Overall, Lumigent's Log Explorer is an excellent product—one that I can heartily recommend. My major criticism of the product is its price, at least when compared to Red Gate's SQL Log Rescue, which provides-similar core functionality at a fraction of Log Explorer's $1680 single-license cost.
SQL LOG RESCUE 1.0
PROS: Excellent UI; unbeatable functionality for the price
Without a doubt, Red Gate's SQL Log Rescue presents viable competition for Lumigent's Log Explorer. Although SQL Log Rescue doesn't provide explicit support for most DDL recovery operations (the functionality to recover from DDL operations exists, but isn't listed in the UI), the product provides comparable functionality at a fraction of the cost.The thing I enjoyed most about Log Rescue was its navigable and easy-to-use UI. Possibly Log Rescue's coolest feature (beyond its ability to recover data, of course) is the UI's grouping functionality that lets you easily slice and dice data, rearranging it in whatever ways make sense while you try to locate offending transactions. For example, although the UI default view shows each operation in a normal tabular display, I can group transactions by Table, then by User. All I need to do is drag the Table column to the grouping pane, then drag the User column to the grouping pane, and voila! I've now grouped data by table and by user modification to each table (as you can see in Figure 2, which shows grouped data in the top pane). Using this grouping functionality, I found that I could easily isolate specific transactions and also evaluate and analyze overall patterns and activities. Better yet, Log Rescue also lets you search loaded log and backup data, which makes the process of finding offending transactions a breeze. Additionally, Log Rescue's interface arranges new values and old values side by side for easy visual comparison (as you can see in Figure 2, in the Row Data pane).
Functionally, SQL Log Rescue easily passed all my testing requirements.

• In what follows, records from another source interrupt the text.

-- ==== Sys2Proof/Machine/Tiles.lean ====
section
/-!
DEFINITION. The tile table as an activation uses it (R108 to R110, R417 to R419), repetitions as they are opened and closed
(R258 to R261, R398), and the T4 table (R231, R232, R416).
-/

namespace Sys2Proof.Machine

/-! ## TLDEF, TLQRY, TLSET -/

/-- TLDEF's effect. -/
def effTldef (w : Operands) (s : State) : Res :=
  match s.deferredIn 0x312 w [0, 2] with
  | some f => .fault f s
  | none =>
    let i := (s.val w.c).toNat % 16
    let d := s.val w.a
    let t := s.tile s.myCore i
    let base := (bits d 23 9).toNat
    let size := (bits d 13 10).toNat
    if t.state != .empty then .fault (tileBusyFault i t) s
    else if size = 0 then .done (s.setTile s.myCore i {})
    else if 512 < base + size then .fault { code := 0x08, space := 1, addr := BitVec.ofNat 64 (64 * base) } s
    else if reservedRank (bits d 32 32) then .fault { code := 0x22, addr := (bits d 32 32).zeroExtend 64 } s
    else .done (s.setTile s.myCore i { rank := bits d 32 32, base := base, size := size })

/-- TLDEF. -/
def execTldef (w : Operands) (s : State) := issue 0x312 w (effTldef w) s

/-- TLQRY's effect. -/
def effTlqry (w : Operands) (s : State) : Res :=
  match s.deferredIn 0x313 w [2] with
  | some f => .fault f s
  | none => .done (s.modMe (fun a => a.sSet (opndNum w.a) (s.tile s.myCore ((s.val w.c).toNat % 16)).word))

/-- TLQRY. -/
def execTlqry (w : Operands) (s : State) := issue 0x313 w (effTlqry w) s

/-- TLSET's tile and the state requested. -/
def State.tlArgs (s : State) (w : Operands) : Nat × Nat :=
  let v := (s.val w.c).toNat
  (v % 16, v / 16 % 4)

/-- TLSET to filling. -/
def State.tlFill (s : State) (i : Nat) : Res :=
  let t := s.tile s.myCore i
  if t.state != .empty then .fault (tileStateFault i 1) s
  else
    match s.me.oblAcquire .tile (tileHandle i) t.rank 1 with
    | none => .fault { code := 0x24, addr := tileHandle i } s
    | some a => .done ((s.modMe (fun _ => a)).setTile s.myCore i { t with state := .filling, owed := true, by_ := .act s.me.uid })

/-- TLSET to ready. -/
def State.tlReady (s : State) (i : Nat) : Res :=
  let t := s.tile s.myCore i
  if t.state != .filling || s.me.oblUnits .tile (tileHandle i) = 0 then .fault (tileStateFault i 2) s
  else .done ((s.modMe (fun a => a.oblDischarge .tile (tileHandle i))).tileReady s.myCore i false)

/-- TLSET to draining or empty: a wait at the entry's RANK. -/
def State.tlWait (s : State) (i : Nat) (empty : Bool) : Res :=
  let t := s.tile s.myCore i
  if !s.rankLegal s.myCore s.me none t.rank then .fault (s.rankOrder (BitVec.ofNat 64 i) t.rank) s
  else
    match t.state, empty with
    | .ready, _ => .done (s.setTile s.myCore i { t with state := if empty then .empty else .draining })
    | .draining, true => .done (s.setTile s.myCore i { t with state := .empty })
    | .filling, _ => .halt (s.enterWait (.tile s.myCore i (if empty then .empty else .draining)) t.rank)
    | _, _ => .fault (orphanWait (BitVec.ofNat 64 i) t.rank) s

/-- TLSET's effect. -/
def effTlset (w : Operands) (s : State) : Res :=
  match s.deferredIn 0x314 w [2] with
  | some f => .fault f s
  | none =>
    let (i, st) := s.tlArgs w
    if (s.tile s.myCore i).size = 0 then .fault (tileUndefined i) s
    else
      match st with
      | 1 => s.tlFill i
      | 2 => s.tlReady i
      | n => s.tlWait i (n == 0)

/-- Whether a TLSET is a waiting instruction: it asks for draining or empty. -/
def State.tlSerial (s : State) (w : Operands) : Bool := let st := (s.tlArgs w).2; st == 0 || st == 3

/-- TLSET. -/
def execTlset (w : Operands) (s : State) : Host.Outcome State Fault Refusal :=
  .next (issueWord 0x314 w (s.tlSerial w) (effTlset w) s)

/-! ## RPT, RPTEND -/

/-- RPT's effect: it opens a body. A false guard makes COUNT 0. -/
def effRpt (w : Operands) (s : State) : Res :=
  let off := s.guardOf w.head == some false
  match (if off then none else s.deferredIn 0x308 w [2]) with
  | some f => .fault f s
  | none =>
    let c := (s.val w.c).toNat
    .done (s.modMe (fun a =>
      { a with counted := none
               rpt := some { strm := w.head.stream, head := w.head, pc := a.pc, base := c / 8192 % 64, stagger := c / 256 % 32,
                             left := if off then 0 else c % 256 } }))

/-- An E-stream RPT held at decode adds 1 to its guard's counter, once (R130, R398). -/
def State.countRpt (s : State) (w : Operands) : State :=
  let g := w.head.guard.toNat
  if w.head.stream != .E || s.me.counted == some s.me.pc || 15 ≤ tget 0 g s.me.gcnt then s
  else s.modMe (fun a => { a with counted := some a.pc, gcnt := tset 0 g (tget 0 g a.gcnt + 1) a.gcnt })

/-- RPT at the front end: it is held at decode until its guard resolves, and faults where it stands (R398). -/
def State.rptWord (s : State) (w : Operands) : State :=
  if s.vlgetPending 0x308 w || s.lateBusy 0x308 w || !s.queueRoom 0x308 w then s
  else if (s.guardOf w.head).isNone then s.countRpt w
  else
    match s.run 0x308 w (effRpt w) with
    | .fault f s => s.takeFaultAt s.cur { f with strm := streamNum w.head.stream } s.me.pc
    | r => conclude 0x308 w false r

/-- RPT. -/
def execRpt (w : Operands) (s : State) : Host.Outcome State Fault Refusal :=
  if !s.mayIssue then .next s
  else
    match s.iss with
    | .front => .next (s.rptWord w)
    | .hold => .next s
    | .queued _ => .next s.advance

/-- RPTEND with no body open has no effect (R259). -/
def execRptend (_w : Operands) (s : State) : Host.Outcome State Fault Refusal :=
  .next (if s.mayIssue then s.advance else s)

/-! ## TBLLD, TBLX -/

/-- TBLLD's effect: it waits until every earlier E word has been accepted (R232). -/
def effTblld (w : Operands) (s : State) : Res :=
  match s.firstDeferredV (vOf w.a) with
  | some f => .fault f s
  | none =>
    if s.earlier.any (fun p => p.strm == .E && p.gv != some false) || s.accepting then .stall s
    else
      let v := s.vecOf w.a
      .done (s.modCore s.myCore (fun c => { c with t4 := (upTo 16).map (fun i => bits (v.lane (i / 4)) (8 * (i % 4)) 8) }))

/-- TBLLD. -/
def execTblld (w : Operands) (s : State) := issue 0x310 w (effTblld w) s

/-- TBLX's effect. -/
def effTblx (w : Operands) (s : State) : Res :=
  match s.firstDeferredV (vOf w.b), s.firstDeferred (sOf 0x311 2 w.c) with
  | some f, _ => .fault f s
  | none, some f => .fault f s
  | none, none =>
    let k := (s.val w.c).toNat % 8
    let b := s.vecOf w.b
    let bs := leBytes 4 (b.lane (2 * k)).toNat ++ leBytes 4 (b.lane (2 * k + 1)).toNat
    let l := PageFmt.t4.lanes w.ty (s.core s.myCore).t4 bs
    .done (s.putLanes w.a (s.active w.msk) (fun i => nth 0 l i))

/-- TBLX. -/
def execTblx (w : Operands) (s : State) := issue 0x311 w (effTblx w) s

end Sys2Proof.Machine
end

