-- ==== Sys2Proof/Machine/Sched.lean ====
section
/-!
DEFINITION. The dispatcher and the stage scheduler (R63, R64, R76 to R86, R148, R272, R292, R293, R295, R309, R321, R322): how
activations start.
-/

namespace Sys2Proof.Machine

/-! ## Slots -/

/-- Whether the writes of activations that ended on a core are performed at .mod (R102). -/
def State.endedDone (s : State) (core : Nat) : Bool := (s.core core).ended.all (fun e => s.wrote e.1 .mod e.2)

/-- The cores of a partition, those that have left it included. -/
def State.coresOf (s : State) (part : Nat) : List Nat := (s.cores.filter (fun e => e.2.part == some part)).map (·.1)

/-- Whether the predecessor that a launch names lets it start (R100): its launch has ended, or each core of its partition has
triggered or left. The end and a departure cover the writes made before them, those of cores that have left included (R102). A
launch that has started activations waits no more. -/
def State.predDone (s : State) (p : Part) : Bool :=
  match (if p.started then none else p.pred) with
  | none => true
  | some q =>
    let past := (s.part q).ended || (s.part q).launchNo != p.predLaunch
    (s.coresOf q).all (fun c => if past then s.endedDone c else (s.core c).left || (s.core c).triggered) &&
      (s.part q).gone.all (fun e => s.wrote e.1 .mod e.2)

/-- Whether a core may start activations: its launch's dispatch is enabled, and it neither departs nor has left, is not held
by a precise stop, and is not in reset (R91, R99, R318, R330). -/
def State.mayStart (s : State) (core : Nat) : Bool :=
  let c := s.core core
  match c.part with
  | none => false
  | some p =>
    (s.part p).dispatch && !(s.part p).ended && s.predDone (s.part p) && c.departing.isNone && !c.left && !c.covered && s.diesOut && !s.tooHot && !c.inReset

/-- The slots that a class may use (R80). -/
def classSlots (core : Nat) (cls : Cls) : List Nat :=
  match cls with | .system => [8 * core + 7] | _ => from_ (8 * core) 7

/-- The lowest-numbered FREE slot that a class may use; at most five slots hold firing-class activations (R80). -/
def State.freeSlotFor (s : State) (core : Nat) (cls : Cls) : Option Nat :=
  if cls == .firing && 5 ≤ s.firingsOf core then none
  else (classSlots core cls).find? (fun k => (s.act k).st == .free)

/-- The WAITING slot among some that has waited longest (R148); of two that entered their waits in one cycle, the lower (log
entry 111). -/
def State.longestWaiter (s : State) (ks : List Nat) : Option Nat :=
  let since (k : Nat) : Nat := match (s.act k).wait with | some w => w.since | none => 0
  (ks.filter (fun k => (s.act k).st == .waiting)).foldl
    (fun b k => match b with | none => some k | some j => if since k < since j then some k else some j) none

/-- A waiting activation is to be saved for a pending message, unless one of the core is already being saved; with no free
frame on the die, no save is attempted (R148, R198). -/
def State.saveWaiter (s : State) (core : Nat) (ks : List Nat) : State :=
  let saving := ks.any (fun k => (s.act k).st == .saving &&
    (match (s.act k).save with | some v => v.why == .forMessage | none => false))
  if saving || (s.die (dieOf core)).frames.isEmpty then s
  else
    match s.longestWaiter ks with
    | none => s
    | some k =>
      (s.modAct k (fun a => { a with st := .saving, save := some { why := .forMessage, pc := a.pc } })).annotate k 5 (s.act k).pc

/-! ## Replay (R321, R322) -/

/-- The transit of a message that has arrived, in cycles: the torus age counts its crossings in units of 16 (R281, R319). -/
def Msg.transit (m : Msg) : Nat := min 65535 (m.arrived - m.sent - m.lost)

/-- IDENT of a message (R321). -/
def Msg.ident (m : Msg) : Word := wordOf [(39, m.src), (37, vnNum m.vn), (0, m.seq)]

/-- Whether a message is a spawn request. -/
def Msg.isSpawn (m : Msg) : Bool := match m.kind with | .spawnReq _ _ _ _ => true | _ => false

/-- A core leaves record or replay mode; the timers of R272 count from here. -/
def State.toNormal (s : State) (core : Nat) : State :=
  s.modCore core (fun c => { c with rmode := .normal, bindWait := c.bindWait.map (fun b => { b with since := s.cycle }) })

/-- A replaying core reads its log: annotations that did not occur are skipped, and with no further dispatch or refusal in it the log's
end is reached: the core returns to normal mode (R322, R323). -/
def State.readLog (s : State) (core : Nat) : State :=
  let s := s.settleNotes core
  if (s.core core).rmode != .replay || (s.logNext core).isSome then s
  else (s.toNormal core).modCore core (fun c => { c with logTail := true })

/-- The entry of a dispatch or refusal is passed in replay; at the log's end the core returns to normal mode (R322). -/
def State.passEntry (s : State) (core : Nat) : State :=
  match s.logNext core with
  | none => s.readLog core
  | some (i, _) => (s.modCore core (fun c => { c with logPos := i + 1 })).readLog core

/-- A candidate as a log knows it: its ORIGIN and IDENT (R321). -/
abbrev LogKey := Origin × Word

/-- A message as a log knows it: a spawned child, or a handler. -/
def Msg.logKey (m : Msg) : LogKey := (if m.isSpawn then .spawn else .handler, m.ident)

/-- What a replaying core's log says of a candidate: `none` it is not the next; the kind, and the slot. -/
def State.logged (s : State) (core : Nat) (key : LogKey) : Option (Nat × Nat) :=
  match s.logNext core with
  | some (_, w0, w1) =>
    if w1 == key.2 && (bits w0 55 2).toNat == key.1.code then some ((bits w0 60 4).toNat, (bits w0 57 3).toNat) else none
  | none => none
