-- ==== Sys2Proof/Certificates/Slice0/Obligations.lean ====
section
/-!
DEFINITION. The statements for the provers. A completion statement says what state an instruction or event gives, for every
state and operands that meet hypotheses on them alone; a word's hypotheses begin with Issues (Sys2Proof/Safety.lean).
-/

open Sys2Proof Sys2Proof.Machine

/-! ## Scalar instructions -/

namespace Sys2Proof.Machine

/-- A scalar word of layout AR completes (R217, R222, R448): both sources are there, none is deferred, and the result goes
to the s register in A, or to the queue register in A while it has room. `tied`: A is read too (R44). `f` gives result and
flags from the state, the word, and the contents of A, B and C. -/
def ScalarWord (mk : Operands → Instr) (opc : Nat) (tied : Bool) (f : State → Operands → (d x y : Word) → Val) : Prop :=
  ∀ (w : Operands) (s r s1 s2 : State) (x y : Word),
    Issues opc w false s r →
    r.src (if tied then w.b else opndB w) = some (x, false, s1) → s1.srcC w = some (y, false, s2) →
    (tied = true → r.dfr w.a = false) →
    let v := f s w (if tied then r.val w.a else 0) x y
    (∀ rot n, w.a = .reg .s rot n → exec (mk w) s = .next (((s2.raise v.2).wroteS n.toNat v.1).issued opc w)) ∧
    (∀ pk n, w.a = .queue pk n → (s2.me.qGet n.toNat).length < 8 →
      exec (mk w) s = .next (((s2.pushed n.toNat v.1).raise v.2).issued opc w))

/-- A deferred source defers the s register in A, which holds zero, and raises no flag; a queue register in A is not pushed: the
word faults with DEFERRED_USE, nothing popped (R196, R448). -/
def ScalarDefers (mk : Operands → Instr) (opc : Nat) (tied : Bool) : Prop :=
  ∀ (w : Operands) (s r s1 s2 : State) (x y : Word) (dx dy : Bool), Issues opc w false s r →
    r.src (if tied then w.b else opndB w) = some (x, dx, s1) → s1.srcC w = some (y, dy, s2) →
    (dx || dy || (tied && r.dfr w.a)) = true →
    (∀ rot n, w.a = .reg .s rot n → exec (mk w) s = .next ((s2.deferredS n.toNat).issued opc w)) ∧
    (∀ pk n, w.a = .queue pk n → tied = false → exec (mk w) s =
      .next (r.takeFault opc w (deferredUse false (if dx then opndNum (opndB w) else opndNum w.c))))

/-- A comparison completes: less-than into the guard in A, equality into the next (R358, R369). -/
def CompareWord (mk : Operands → Instr) (opc : Nat) (f : State → Operands → (x y : Word) → Bool × Bool × Word) : Prop :=
  ∀ (w : Operands) (s r s1 s2 : State) (x y : Word) (rot : Bool) (n : BitVec 6),
    Issues opc w false s r → w.a = .reg .g rot n → r.src w.b = some (x, false, s1) → s1.srcC w = some (y, false, s2) →
    let v := f s w x y
    exec (mk w) s = .next (((s2.raise v.2.2).wroteGG n.toNat v.1 v.2.1).issued opc w)

end Sys2Proof.Machine

/-- R217 to R220: what the scalar integer instructions that read one or two sources write and raise, for every type, SAT,
immediate, pair and queue form. -/
def Sys2Proof.Machine.ScalarIntegerResults : Prop :=
  ScalarWord .abs 0x001 false (fun _ w _ _ y => absVal w.ty w.sat y) ∧
  ScalarWord .add 0x002 false (fun _ w _ x y => addVal w.ty w.sat x y) ∧
  ScalarWord .div 0x009 false (fun _ w _ x y => divVal w.ty w.sat x y) ∧
  ScalarWord .madr 0x00F true (fun _ w d x y => madVal w.ty w.sat d x y) ∧
  ScalarWord .max 0x010 false (fun _ w _ x y => maxVal w.ty x y) ∧
  ScalarWord .min 0x011 false (fun _ w _ x y => minVal w.ty x y) ∧
  ScalarWord .mul 0x013 false (fun _ w _ x y => mulVal w.ty w.sat x y) ∧
  ScalarWord .mulh 0x014 false (fun _ w _ x y => mulhVal w.ty x y) ∧
  ScalarWord .neg 0x015 false (fun _ w _ _ y => negVal w.ty w.sat y) ∧
  ScalarWord .rem 0x018 false (fun _ w _ x y => remVal w.ty x y) ∧
  ScalarWord .sub 0x01E false (fun _ w _ x y => subVal w.ty w.sat x y)

/-- R220, R344, R358, R366, R401, R402: the same of the bit operations, shifts and bit fields. -/
def Sys2Proof.Machine.ScalarBitResults : Prop :=
  ScalarWord .and 0x003 false (fun _ w _ x y => andVal w.ty x y) ∧
  ScalarWord .andn 0x004 false (fun _ w _ x y => andnVal w.ty x y) ∧
  ScalarWord .bswap 0x005 false (fun _ w _ _ y => bswapVal w.ty y) ∧
  ScalarWord .clz 0x006 false (fun _ w _ _ y => clzVal w.ty y) ∧
  ScalarWord .ctz 0x008 false (fun _ w _ _ y => ctzVal w.ty y) ∧
  ScalarWord .exts 0x00A false (fun _ _ _ x y => extsVal x y) ∧
  ScalarWord .extz 0x00B false (fun _ _ _ x y => extzVal x y) ∧
  ScalarWord .ins 0x00C true (fun _ _ d x y => insVal d x y) ∧
  ScalarWord .or 0x016 false (fun _ w _ x y => orVal w.ty x y) ∧
  ScalarWord .popc 0x017 false (fun _ w _ _ y => popcVal w.ty y) ∧
  ScalarWord .rol 0x019 false (fun _ w _ x y => rolVal w.ty x y) ∧
  ScalarWord .sar 0x01A false (fun _ w _ x y => sarVal w.ty x y) ∧
  ScalarWord .sel 0x01B true (fun _ w d x y => selVal w.ty d x y) ∧
  ScalarWord .shl 0x01C false (fun _ w _ x y => shlVal w.ty x y) ∧
  ScalarWord .shr 0x01D false (fun _ w _ x y => shrVal w.ty x y) ∧
  ScalarWord .xor 0x01F false (fun _ w _ x y => xorVal w.ty x y)

/-- R367 to R370: the same of the scalar floating-point instructions, under RND, FPCTL's RM and FTZ. -/
def Sys2Proof.Machine.ScalarFloatResults : Prop :=
  ScalarWord .fabs 0x080 false (fun _ w _ _ y => fabsVal w.ty y) ∧
  ScalarWord .fadd 0x081 false (fun s w _ x y => faddVal w.ty (s.rm w) s.ftz x y) ∧
  ScalarWord .fcvt 0x083 false (fun s w _ _ y => convert (srcType w) w.ty w.sat (s.rm w) s.ftz y.toNat) ∧
  ScalarWord .fdiv 0x084 false (fun s w _ x y => fdivVal w.ty (s.rm w) s.ftz x y) ∧
  ScalarWord .ffma 0x085 true (fun s w d x y => ffmaVal w.ty (s.rm w) s.ftz d x y) ∧
  ScalarWord .fmax 0x086 false (fun s w _ x y => fminmaxVal w.ty true s.ftz x y) ∧
  ScalarWord .fmin 0x087 false (fun s w _ x y => fminmaxVal w.ty false s.ftz x y) ∧
  ScalarWord .fmul 0x088 false (fun s w _ x y => fmulVal w.ty (s.rm w) s.ftz x y) ∧
  ScalarWord .fneg 0x089 false (fun _ w _ _ y => fnegVal w.ty y) ∧
  ScalarWord .fsqrt 0x08A false (fun s w _ _ y => fsqrtVal w.ty (s.rm w) s.ftz y) ∧
  ScalarWord .fsub 0x08B false (fun s w _ x y => fsubVal w.ty (s.rm w) s.ftz x y)

/-- R217 to R222, R344, R367 to R370, R401, R402: what every scalar arithmetic instruction writes and raises, integer,
bit and floating-point. -/
def Obligations.ScalarResults : Prop := ScalarIntegerResults ∧ ScalarBitResults ∧ ScalarFloatResults


/-- R196, R448: a deferred source of a scalar AR instruction defers its s register. -/
def Obligations.ScalarDeferral : Prop :=
  (∀ p ∈ [(Instr.abs, 0x001), (Instr.add, 0x002), (Instr.and, 0x003), (Instr.andn, 0x004), (Instr.bswap, 0x005), (Instr.clz, 0x006),
      (Instr.ctz, 0x008), (Instr.div, 0x009), (Instr.exts, 0x00A), (Instr.extz, 0x00B), (Instr.max, 0x010), (Instr.min, 0x011),
      (Instr.mul, 0x013), (Instr.mulh, 0x014), (Instr.neg, 0x015), (Instr.or, 0x016), (Instr.popc, 0x017), (Instr.rem, 0x018),
      (Instr.rol, 0x019), (Instr.sar, 0x01A), (Instr.shl, 0x01C), (Instr.shr, 0x01D), (Instr.sub, 0x01E), (Instr.xor, 0x01F),
      (Instr.fabs, 0x080), (Instr.fadd, 0x081), (Instr.fcvt, 0x083), (Instr.fdiv, 0x084), (Instr.fmax, 0x086), (Instr.fmin, 0x087),
      (Instr.fmul, 0x088), (Instr.fneg, 0x089), (Instr.fsqrt, 0x08A), (Instr.fsub, 0x08B)], ScalarDefers p.1 p.2 false) ∧
  (∀ p ∈ [(Instr.ins, 0x00C), (Instr.madr, 0x00F), (Instr.sel, 0x01B), (Instr.ffma, 0x085)], ScalarDefers p.1 p.2 true)

/-- R358, R369: CMP and FCMP write a pair of guards, FCMP under FTZ and raising NV for a NaN; a deferred source
faults with DEFERRED_USE and changes no guard (R196). -/
def Sys2Proof.Machine.CompareResults : Prop :=
  CompareWord .cmp 0x007 (fun _ w x y => (decide (ival w.ty x < ival w.ty y), ival w.ty x == ival w.ty y, 0)) ∧
  CompareWord .fcmp 0x082 (fun s w x y => fcmpVal w.ty s.ftz x y) ∧
  (∀ p ∈ [(Instr.cmp, 0x007), (Instr.fcmp, 0x082)], ∀ (w : Operands) (s r s1 s2 : State) (x y : Word) (dy : Bool),
    Issues p.2 w false s r → r.src w.b = some (x, true, s1) → s1.srcC w = some (y, dy, s2) →
    exec (p.1 w) s = .next (r.takeFault p.2 w (deferredUse false (opndNum w.b)))) ∧
  (∀ p ∈ [(Instr.cmp, 0x007), (Instr.fcmp, 0x082)], ∀ (w : Operands) (s r s1 s2 : State) (x y : Word),
    Issues p.2 w false s r → r.src w.b = some (x, false, s1) → s1.srcC w = some (y, true, s2) →
    exec (p.1 w) s = .next (r.takeFault p.2 w (deferredUse false (opndNum w.c))))

/-- R379, R389: LI and LIH write constants, LIH over the low half that stands in its register; MOV copies s, q or an immediate to s or q
in S, v to v and m to m in V, and q to q in V and E. A deferred source defers an s or v destination, and faults with DEFERRED_USE where
it would be pushed (R196). -/
def Sys2Proof.Machine.MoveResults : Prop :=
  (∀ (w : Operands) (s r : State), Issues 0x00D w false s r →
    (∀ rot n, w.a = .reg .s rot n → exec (.li w) s = .next ((r.wroteS n.toNat (ext w.ty (r.valC w).toNat)).issued 0x00D w)) ∧
    (∀ pk n, w.a = .queue pk n → (r.me.qGet n.toNat).length < 8 →
      exec (.li w) s = .next ((r.pushed n.toNat (ext w.ty (r.valC w).toNat)).issued 0x00D w))) ∧
  (∀ (w : Operands) (s r : State) (rot : Bool) (n : BitVec 6), Issues 0x00E w false s r → w.a = .reg .s rot n →
    exec (.lih w) s = .next ((if r.dfr w.a then r.deferredS n.toNat
      else r.wroteS n.toNat (((r.valC w).setWidth 32 : BitVec 32) ++ ((r.val w.a).setWidth 32 : BitVec 32))).issued 0x00E w)) ∧
  (∀ (w : Operands) (s r s1 s2 : State) (x y : Word) (dx dy : Bool), w.head.stream = .S → Issues 0x012 w false s r →
    r.src (opndB w) = some (x, dx, s1) → s1.srcC w = some (y, dy, s2) →
    (∀ rot n, w.a = .reg .s rot n → exec (.mov w) s =
      .next ((if dx || dy then s2.deferredS n.toNat else s2.wroteS n.toNat y).issued 0x012 w)) ∧
    (∀ pk n, w.a = .queue pk n → (dx || dy) = false → (s2.me.qGet n.toNat).length < 8 →
      exec (.mov w) s = .next ((s2.pushed n.toNat y).issued 0x012 w)) ∧
    (∀ pk n, w.a = .queue pk n → dx = false → dy = true →
      exec (.mov w) s = .next (r.takeFault 0x012 w (deferredUse false (opndNum w.c))))) ∧
  (∀ (w : Operands) (s r : State) (p q : Bool) (n c : BitVec 6), w.head.stream ≠ .S → Issues 0x012 w false s r →
    w.a = .reg .v p n → w.c = .reg .v q c →
    exec (.mov w) s = .next ((if r.me.vDef c.toNat then r.modMe (fun a => a.vSet n.toNat Vec.zero true)
      else r.wroteV n.toNat (r.me.vGet c.toNat)).issued 0x012 w)) ∧
  (∀ (w : Operands) (s r : State) (p q : Bool) (n c : BitVec 6), w.head.stream ≠ .S → Issues 0x012 w false s r →
    w.a = .reg .m p n → w.c = .reg .m q c →
    exec (.mov w) s = .next ((r.wroteM n.toNat (r.me.mGet c.toNat)).issued 0x012 w)) ∧
  (∀ (w : Operands) (s r s1 : State) (x : Word) (d : Bool) (pk pc : Bool) (n c : BitVec 3), w.head.stream ≠ .S →
    Issues 0x012 w false s r → w.a = .queue pk n → w.c = .queue pc c → r.src w.c = some (x, d, s1) →
    (s1.me.qGet n.toNat).length < 8 → exec (.mov w) s = .next ((s1.pushed n.toNat x).issued 0x012 w))

/-- R196, R358, R369, R379, R389: comparisons write guards, and LI, LIH and MOV write registers. -/
def Obligations.ComparesAndMoves : Prop := CompareResults ∧ MoveResults

/-! ## Control transfers, guards and masks -/

/-- R54, R58, R354, R374: where a transfer goes. A relative target counts 4-byte units from the word; a register gives the
address itself, which must be a multiple of 4 (PC_ALIGN otherwise); a target at or beyond 2^56 faults with GLB_RANGE. -/
def Sys2Proof.Machine.TransferTargets : Prop :=
  (∀ (w : Operands) (s : State), (w.pair.isSome = true ∨ ∀ rot n, w.c ≠ .reg .s rot n) →
    (s.me.pc + 4 * s.valC w).toNat < 2 ^ 56 → s.target w = .ok (s.me.pc + 4 * s.valC w)) ∧
  (∀ (w : Operands) (s : State) (rot : Bool) (n : BitVec 6), w.pair = none → w.c = .reg .s rot n → s.dfr w.c = false →
    (s.val w.c).toNat % 4 = 0 → (s.val w.c).toNat < 2 ^ 56 → s.target w = .ok (s.val w.c)) ∧
  (∀ (w : Operands) (s : State) (rot : Bool) (n : BitVec 6), w.pair = none → w.c = .reg .s rot n → s.dfr w.c = false →
    (s.val w.c).toNat % 4 ≠ 0 → s.target w = .error { code := 0x02, addr := s.val w.c }) ∧
  (∀ (w : Operands) (s : State), (w.pair.isSome = true ∨ ∀ rot n, w.c ≠ .reg .s rot n) →
    2 ^ 56 ≤ (s.me.pc + 4 * s.valC w).toNat →
    s.target w = .error { code := 0x0A, space := 5, addr := s.me.pc + 4 * s.valC w }) ∧
  (∀ (w : Operands) (s : State) (rot : Bool) (n : BitVec 6), w.pair = none → w.c = .reg .s rot n → s.dfr w.c = false →
    (s.val w.c).toNat % 4 = 0 → 2 ^ 56 ≤ (s.val w.c).toNat →
    s.target w = .error { code := 0x0A, space := 5, addr := s.val w.c })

The product let me isolate a mistake, undo the mistake with a script, and replay subsequent transactions against the restored data to bring everything to where it logically should have been. In fact, in terms of recovery functionality, Log Rescue can confidently compete with Log Explorer. Although Log Rescue doesn't offer the same degree of support for recovery of DDL operations, Log Rescue does offer better support for binary data recovery. Log Rescue also makes loading backup and log data easy by offering to prepopulate options from the backup history stored in the msdb database, which is a nice touch. So, despite its few limitations, I'm impressed with Log Rescue. What impresses me most about it is the fact that Red Gate was able to deliver such a great product in a version 1.0 release and at only $195 for a single license.
Both products provide similar core functionality, but each has its own strengths and weaknesses that you'll need to evaluate in terms of your organization's requirements. (Although it didn't fit within the scope of this review, ApexSQL Log, from ApexSQL, offers similar functionality to both of the products reviewed in this article, including support for SQL Server 2005.) If price weren't a concern, I'd still choose the less expensive SQL Log Rescue because of its vastly superior UI. However, because price is always a concern, Log Rescue is the obvious choice for most environments, unless you need comprehensive DDL recovery functionality or want auditing and alerting. At $195 per license, I don't think any organization can afford NOT to buy and deploy Red Gate's SQL Log Rescue.